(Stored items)

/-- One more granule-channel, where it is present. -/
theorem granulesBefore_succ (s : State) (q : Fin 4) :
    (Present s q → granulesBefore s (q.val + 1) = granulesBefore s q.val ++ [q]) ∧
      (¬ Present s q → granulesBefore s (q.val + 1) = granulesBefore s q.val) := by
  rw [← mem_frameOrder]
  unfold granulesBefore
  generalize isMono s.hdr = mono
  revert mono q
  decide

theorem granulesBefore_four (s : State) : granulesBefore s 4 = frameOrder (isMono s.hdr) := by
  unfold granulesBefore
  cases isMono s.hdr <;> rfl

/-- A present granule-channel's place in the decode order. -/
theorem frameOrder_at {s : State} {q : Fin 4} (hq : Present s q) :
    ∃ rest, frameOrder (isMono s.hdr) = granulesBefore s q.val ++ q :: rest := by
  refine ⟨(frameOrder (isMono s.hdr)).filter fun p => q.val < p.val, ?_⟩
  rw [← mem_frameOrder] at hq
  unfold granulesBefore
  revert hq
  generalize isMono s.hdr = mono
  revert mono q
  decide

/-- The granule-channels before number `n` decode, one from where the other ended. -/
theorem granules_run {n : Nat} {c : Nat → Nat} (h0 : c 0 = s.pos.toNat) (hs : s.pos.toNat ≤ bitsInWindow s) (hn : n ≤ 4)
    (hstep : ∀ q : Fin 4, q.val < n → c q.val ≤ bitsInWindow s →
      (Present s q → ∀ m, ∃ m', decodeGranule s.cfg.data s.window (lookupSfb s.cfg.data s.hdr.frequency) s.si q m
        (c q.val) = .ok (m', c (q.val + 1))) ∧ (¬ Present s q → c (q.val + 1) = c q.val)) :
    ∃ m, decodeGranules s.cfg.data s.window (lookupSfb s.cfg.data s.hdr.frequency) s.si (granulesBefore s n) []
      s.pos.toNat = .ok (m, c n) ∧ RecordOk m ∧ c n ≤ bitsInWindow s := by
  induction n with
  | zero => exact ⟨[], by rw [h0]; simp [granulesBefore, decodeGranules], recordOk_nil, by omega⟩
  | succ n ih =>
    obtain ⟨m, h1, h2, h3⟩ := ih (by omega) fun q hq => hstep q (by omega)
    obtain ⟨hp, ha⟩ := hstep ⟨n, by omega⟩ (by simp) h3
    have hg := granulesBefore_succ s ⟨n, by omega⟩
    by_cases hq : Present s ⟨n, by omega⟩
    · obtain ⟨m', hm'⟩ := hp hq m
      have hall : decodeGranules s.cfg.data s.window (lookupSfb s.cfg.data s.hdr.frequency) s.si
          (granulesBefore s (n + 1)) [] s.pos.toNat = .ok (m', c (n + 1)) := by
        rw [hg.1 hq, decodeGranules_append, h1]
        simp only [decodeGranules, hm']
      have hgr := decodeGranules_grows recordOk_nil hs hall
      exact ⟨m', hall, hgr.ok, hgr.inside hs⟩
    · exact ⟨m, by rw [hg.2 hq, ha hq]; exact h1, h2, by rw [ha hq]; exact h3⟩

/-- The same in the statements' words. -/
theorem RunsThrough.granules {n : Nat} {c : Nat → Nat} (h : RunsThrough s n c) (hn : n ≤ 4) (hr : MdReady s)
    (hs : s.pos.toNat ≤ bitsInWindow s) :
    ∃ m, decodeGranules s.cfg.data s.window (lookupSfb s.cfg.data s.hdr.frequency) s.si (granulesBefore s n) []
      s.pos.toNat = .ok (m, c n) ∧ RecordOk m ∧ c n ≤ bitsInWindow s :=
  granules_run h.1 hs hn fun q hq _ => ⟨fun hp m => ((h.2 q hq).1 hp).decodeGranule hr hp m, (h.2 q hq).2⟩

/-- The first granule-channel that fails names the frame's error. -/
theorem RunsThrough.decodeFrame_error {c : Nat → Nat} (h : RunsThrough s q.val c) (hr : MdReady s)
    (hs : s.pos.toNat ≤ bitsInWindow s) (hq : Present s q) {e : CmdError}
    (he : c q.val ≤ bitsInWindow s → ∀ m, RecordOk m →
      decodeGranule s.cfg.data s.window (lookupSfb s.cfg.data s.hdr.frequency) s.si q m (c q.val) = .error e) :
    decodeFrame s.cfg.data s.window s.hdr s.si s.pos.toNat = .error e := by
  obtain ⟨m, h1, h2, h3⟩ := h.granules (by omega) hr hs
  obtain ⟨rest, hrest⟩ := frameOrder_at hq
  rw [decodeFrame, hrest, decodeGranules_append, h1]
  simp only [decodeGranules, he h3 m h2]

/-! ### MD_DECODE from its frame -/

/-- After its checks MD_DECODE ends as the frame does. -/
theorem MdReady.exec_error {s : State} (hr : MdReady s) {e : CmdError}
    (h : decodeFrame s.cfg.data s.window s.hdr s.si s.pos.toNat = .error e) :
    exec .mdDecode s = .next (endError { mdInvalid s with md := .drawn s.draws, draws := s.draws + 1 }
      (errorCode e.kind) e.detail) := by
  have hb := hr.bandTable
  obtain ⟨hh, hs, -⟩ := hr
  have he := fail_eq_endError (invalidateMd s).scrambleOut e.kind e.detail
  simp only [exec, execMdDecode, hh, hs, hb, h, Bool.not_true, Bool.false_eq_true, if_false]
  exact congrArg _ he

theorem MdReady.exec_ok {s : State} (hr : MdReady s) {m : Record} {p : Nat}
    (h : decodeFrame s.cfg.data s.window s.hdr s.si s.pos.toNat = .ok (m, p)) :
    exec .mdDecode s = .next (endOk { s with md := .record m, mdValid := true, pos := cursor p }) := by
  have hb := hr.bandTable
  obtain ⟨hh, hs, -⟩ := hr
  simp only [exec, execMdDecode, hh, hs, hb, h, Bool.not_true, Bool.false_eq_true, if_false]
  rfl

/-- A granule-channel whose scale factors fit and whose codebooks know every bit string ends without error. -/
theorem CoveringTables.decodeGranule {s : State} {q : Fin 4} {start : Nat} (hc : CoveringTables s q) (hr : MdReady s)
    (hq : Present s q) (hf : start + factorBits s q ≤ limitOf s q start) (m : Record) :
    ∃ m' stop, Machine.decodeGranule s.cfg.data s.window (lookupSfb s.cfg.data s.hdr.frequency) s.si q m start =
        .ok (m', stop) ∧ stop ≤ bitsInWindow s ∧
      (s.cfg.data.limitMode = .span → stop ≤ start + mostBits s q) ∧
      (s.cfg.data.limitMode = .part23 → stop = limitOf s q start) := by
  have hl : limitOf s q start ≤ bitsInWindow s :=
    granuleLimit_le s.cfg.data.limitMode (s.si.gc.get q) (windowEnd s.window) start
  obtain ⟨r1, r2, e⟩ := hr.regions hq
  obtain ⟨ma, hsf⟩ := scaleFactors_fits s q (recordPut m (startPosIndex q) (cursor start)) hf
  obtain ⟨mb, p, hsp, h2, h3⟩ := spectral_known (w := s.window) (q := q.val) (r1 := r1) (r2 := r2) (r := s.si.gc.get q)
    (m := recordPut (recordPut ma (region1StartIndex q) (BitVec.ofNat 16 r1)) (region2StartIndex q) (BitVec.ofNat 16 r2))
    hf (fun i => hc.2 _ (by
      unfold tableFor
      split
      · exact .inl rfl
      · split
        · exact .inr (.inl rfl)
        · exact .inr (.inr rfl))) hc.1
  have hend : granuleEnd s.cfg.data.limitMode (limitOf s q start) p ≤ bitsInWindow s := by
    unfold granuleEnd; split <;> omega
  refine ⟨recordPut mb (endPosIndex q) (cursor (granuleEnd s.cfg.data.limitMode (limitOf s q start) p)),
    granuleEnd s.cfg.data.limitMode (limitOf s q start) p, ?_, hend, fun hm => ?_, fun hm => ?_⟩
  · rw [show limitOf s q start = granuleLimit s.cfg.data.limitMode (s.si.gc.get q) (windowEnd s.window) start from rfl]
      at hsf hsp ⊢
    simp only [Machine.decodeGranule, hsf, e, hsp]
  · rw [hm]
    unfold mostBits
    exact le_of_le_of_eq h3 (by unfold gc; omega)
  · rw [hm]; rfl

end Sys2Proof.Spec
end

...

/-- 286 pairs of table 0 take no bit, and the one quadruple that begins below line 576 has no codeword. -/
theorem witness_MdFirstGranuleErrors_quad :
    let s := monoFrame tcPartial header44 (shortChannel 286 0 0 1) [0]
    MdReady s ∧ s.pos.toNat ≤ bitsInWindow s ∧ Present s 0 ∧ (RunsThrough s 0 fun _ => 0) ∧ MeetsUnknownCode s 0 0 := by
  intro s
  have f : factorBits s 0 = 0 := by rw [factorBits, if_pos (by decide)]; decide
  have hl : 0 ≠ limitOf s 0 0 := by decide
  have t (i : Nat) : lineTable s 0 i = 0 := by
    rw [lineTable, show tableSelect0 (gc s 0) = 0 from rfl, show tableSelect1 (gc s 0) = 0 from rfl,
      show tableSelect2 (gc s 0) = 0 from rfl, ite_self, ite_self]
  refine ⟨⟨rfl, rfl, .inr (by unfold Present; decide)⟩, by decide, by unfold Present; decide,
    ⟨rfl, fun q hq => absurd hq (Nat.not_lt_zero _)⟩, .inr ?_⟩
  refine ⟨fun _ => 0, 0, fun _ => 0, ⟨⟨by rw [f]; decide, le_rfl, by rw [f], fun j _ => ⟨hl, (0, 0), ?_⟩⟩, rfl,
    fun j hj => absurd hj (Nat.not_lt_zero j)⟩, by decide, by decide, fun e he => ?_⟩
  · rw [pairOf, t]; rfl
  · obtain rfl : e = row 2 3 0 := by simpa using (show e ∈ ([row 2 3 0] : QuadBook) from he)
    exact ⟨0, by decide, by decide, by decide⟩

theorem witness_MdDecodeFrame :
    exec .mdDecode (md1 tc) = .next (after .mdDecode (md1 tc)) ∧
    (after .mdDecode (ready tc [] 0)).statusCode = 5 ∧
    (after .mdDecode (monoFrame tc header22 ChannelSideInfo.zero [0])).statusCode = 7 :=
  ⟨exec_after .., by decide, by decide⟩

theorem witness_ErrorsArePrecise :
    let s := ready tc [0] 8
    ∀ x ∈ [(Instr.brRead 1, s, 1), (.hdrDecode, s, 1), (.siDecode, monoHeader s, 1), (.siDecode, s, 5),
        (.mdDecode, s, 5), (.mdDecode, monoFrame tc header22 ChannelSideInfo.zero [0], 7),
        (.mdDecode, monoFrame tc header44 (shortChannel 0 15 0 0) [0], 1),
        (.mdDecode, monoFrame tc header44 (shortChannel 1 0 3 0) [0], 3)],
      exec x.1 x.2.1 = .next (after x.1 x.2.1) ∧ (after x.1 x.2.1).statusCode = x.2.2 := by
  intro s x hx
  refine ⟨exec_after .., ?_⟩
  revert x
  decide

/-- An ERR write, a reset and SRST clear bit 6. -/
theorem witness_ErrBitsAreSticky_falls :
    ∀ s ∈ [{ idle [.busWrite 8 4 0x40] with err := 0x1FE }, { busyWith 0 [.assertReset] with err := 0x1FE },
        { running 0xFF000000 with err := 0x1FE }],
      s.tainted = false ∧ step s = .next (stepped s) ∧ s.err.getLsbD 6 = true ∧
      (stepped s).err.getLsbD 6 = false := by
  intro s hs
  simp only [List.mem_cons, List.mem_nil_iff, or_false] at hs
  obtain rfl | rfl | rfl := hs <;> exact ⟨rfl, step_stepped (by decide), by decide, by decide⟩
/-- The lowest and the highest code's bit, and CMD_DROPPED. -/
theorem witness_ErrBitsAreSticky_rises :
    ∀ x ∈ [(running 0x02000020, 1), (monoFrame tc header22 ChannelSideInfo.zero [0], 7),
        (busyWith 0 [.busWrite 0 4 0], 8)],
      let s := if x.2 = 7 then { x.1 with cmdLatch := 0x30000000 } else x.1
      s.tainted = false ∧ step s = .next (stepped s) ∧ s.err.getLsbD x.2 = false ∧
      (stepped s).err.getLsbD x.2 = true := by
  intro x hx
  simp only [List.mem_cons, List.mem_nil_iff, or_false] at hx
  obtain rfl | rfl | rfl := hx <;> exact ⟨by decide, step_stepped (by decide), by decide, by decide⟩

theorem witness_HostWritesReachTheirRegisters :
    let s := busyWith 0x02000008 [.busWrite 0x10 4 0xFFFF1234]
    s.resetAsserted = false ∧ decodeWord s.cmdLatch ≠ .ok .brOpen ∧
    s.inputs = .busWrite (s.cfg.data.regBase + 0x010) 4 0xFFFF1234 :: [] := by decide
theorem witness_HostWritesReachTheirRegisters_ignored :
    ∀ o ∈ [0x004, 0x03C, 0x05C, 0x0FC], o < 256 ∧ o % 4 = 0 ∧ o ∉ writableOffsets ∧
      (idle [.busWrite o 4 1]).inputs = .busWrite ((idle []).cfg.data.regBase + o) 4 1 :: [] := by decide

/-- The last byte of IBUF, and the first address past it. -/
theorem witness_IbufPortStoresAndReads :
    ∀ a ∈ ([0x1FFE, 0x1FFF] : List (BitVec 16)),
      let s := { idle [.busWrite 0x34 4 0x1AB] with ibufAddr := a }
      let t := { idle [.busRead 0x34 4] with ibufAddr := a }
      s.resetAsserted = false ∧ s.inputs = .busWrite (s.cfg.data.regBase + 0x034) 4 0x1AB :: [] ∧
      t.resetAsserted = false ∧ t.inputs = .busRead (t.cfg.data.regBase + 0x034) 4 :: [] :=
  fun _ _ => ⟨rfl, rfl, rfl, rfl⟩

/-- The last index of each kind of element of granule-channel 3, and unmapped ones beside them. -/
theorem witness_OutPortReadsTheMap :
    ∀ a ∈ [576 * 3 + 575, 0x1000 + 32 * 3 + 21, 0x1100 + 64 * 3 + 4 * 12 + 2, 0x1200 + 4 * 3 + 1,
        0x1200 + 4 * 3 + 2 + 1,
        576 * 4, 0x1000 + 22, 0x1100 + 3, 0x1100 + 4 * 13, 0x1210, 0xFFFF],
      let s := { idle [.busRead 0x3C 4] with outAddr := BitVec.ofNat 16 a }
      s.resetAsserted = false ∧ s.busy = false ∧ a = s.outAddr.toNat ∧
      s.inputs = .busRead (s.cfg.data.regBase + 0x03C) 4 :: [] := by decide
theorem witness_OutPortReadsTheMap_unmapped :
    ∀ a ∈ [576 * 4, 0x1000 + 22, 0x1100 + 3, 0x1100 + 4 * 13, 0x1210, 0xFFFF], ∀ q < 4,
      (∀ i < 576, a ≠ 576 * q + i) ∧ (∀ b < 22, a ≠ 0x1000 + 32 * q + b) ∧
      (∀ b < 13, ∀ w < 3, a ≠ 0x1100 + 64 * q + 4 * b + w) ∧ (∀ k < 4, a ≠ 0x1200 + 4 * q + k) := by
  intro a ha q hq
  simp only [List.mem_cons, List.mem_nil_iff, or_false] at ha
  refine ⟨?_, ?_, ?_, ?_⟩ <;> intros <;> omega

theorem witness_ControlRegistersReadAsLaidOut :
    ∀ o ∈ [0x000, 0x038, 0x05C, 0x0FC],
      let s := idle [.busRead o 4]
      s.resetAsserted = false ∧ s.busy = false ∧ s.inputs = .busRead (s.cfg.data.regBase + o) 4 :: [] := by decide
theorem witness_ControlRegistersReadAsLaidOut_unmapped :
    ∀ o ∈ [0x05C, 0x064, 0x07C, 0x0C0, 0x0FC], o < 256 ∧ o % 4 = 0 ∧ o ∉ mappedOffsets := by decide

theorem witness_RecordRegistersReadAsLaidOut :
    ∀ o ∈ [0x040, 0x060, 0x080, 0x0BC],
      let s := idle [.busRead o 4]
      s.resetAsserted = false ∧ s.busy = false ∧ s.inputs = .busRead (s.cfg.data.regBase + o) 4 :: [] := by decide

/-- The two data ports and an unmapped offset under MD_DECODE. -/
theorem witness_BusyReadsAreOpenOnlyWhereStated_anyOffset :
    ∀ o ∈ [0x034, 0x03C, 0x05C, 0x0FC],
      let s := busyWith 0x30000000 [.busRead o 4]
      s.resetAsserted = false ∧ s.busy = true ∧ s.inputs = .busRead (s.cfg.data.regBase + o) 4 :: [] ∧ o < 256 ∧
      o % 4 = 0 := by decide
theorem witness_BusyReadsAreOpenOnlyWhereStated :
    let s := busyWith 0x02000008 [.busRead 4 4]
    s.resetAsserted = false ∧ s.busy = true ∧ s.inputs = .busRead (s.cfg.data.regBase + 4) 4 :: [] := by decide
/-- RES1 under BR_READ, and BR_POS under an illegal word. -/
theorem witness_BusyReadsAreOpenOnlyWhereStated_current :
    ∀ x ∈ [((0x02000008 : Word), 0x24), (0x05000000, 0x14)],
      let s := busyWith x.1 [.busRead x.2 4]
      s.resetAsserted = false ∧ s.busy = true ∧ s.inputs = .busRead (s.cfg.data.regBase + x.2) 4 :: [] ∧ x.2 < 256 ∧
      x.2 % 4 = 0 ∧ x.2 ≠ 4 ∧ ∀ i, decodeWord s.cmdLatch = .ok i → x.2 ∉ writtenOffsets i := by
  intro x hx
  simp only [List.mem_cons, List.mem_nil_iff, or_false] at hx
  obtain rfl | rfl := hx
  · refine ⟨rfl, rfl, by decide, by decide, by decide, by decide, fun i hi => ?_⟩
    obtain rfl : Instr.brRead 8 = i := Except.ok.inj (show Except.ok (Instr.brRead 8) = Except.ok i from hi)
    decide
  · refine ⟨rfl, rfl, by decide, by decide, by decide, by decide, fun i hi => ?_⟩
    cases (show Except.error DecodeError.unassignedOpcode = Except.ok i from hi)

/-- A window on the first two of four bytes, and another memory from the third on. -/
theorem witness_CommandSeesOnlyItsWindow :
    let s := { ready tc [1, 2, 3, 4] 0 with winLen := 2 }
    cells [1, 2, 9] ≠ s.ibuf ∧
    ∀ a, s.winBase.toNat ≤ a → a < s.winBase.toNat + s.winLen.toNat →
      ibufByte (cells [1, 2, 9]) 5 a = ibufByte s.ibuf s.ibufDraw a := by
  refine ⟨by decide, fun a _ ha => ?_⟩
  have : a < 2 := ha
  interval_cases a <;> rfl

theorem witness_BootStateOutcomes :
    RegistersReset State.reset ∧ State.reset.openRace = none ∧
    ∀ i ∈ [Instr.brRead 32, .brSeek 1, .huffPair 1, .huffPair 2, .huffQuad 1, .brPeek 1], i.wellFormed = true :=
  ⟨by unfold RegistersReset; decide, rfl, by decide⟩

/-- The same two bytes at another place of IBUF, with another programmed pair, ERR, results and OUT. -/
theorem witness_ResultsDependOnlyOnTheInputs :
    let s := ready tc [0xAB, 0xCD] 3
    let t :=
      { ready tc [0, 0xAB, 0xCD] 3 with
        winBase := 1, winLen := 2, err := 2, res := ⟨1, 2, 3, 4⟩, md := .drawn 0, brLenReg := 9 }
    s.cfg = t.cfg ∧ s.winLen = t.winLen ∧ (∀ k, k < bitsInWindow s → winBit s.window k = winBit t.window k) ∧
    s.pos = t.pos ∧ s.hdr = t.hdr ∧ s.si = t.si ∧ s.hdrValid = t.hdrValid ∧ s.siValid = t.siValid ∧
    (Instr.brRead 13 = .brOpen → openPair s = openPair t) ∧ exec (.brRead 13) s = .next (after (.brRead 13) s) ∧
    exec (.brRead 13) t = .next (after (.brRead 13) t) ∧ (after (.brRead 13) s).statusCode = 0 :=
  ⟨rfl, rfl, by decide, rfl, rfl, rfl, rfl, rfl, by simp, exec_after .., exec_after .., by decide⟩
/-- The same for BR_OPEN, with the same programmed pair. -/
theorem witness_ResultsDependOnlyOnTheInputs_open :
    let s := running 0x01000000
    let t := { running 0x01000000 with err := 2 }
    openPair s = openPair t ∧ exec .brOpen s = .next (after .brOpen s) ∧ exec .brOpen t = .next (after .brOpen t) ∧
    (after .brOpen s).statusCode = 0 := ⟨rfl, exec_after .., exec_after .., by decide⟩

_Exercise brief_
Scan the records above for the lines holding "hf (fun i => hc.2 _ (by" and "refine ⟨recordPut mb". Transcribe those two and every line between them word for word, and no others.

_Solution to this task_
    hf (fun i => hc.2 _ (by
      unfold tableFor
      split
      · exact .inl rfl
      · split
        · exact .inr (.inl rfl)
        · exact .inr (.inr rfl))) hc.1
  have hend : granuleEnd s.cfg.data.limitMode (limitOf s q start) p ≤ bitsInWindow s := by
    unfold granuleEnd; split <;> omega
  refine ⟨recordPut mb (endPosIndex q) (cursor (granuleEnd s.cfg.data.limitMode (limitOf s q start) p)),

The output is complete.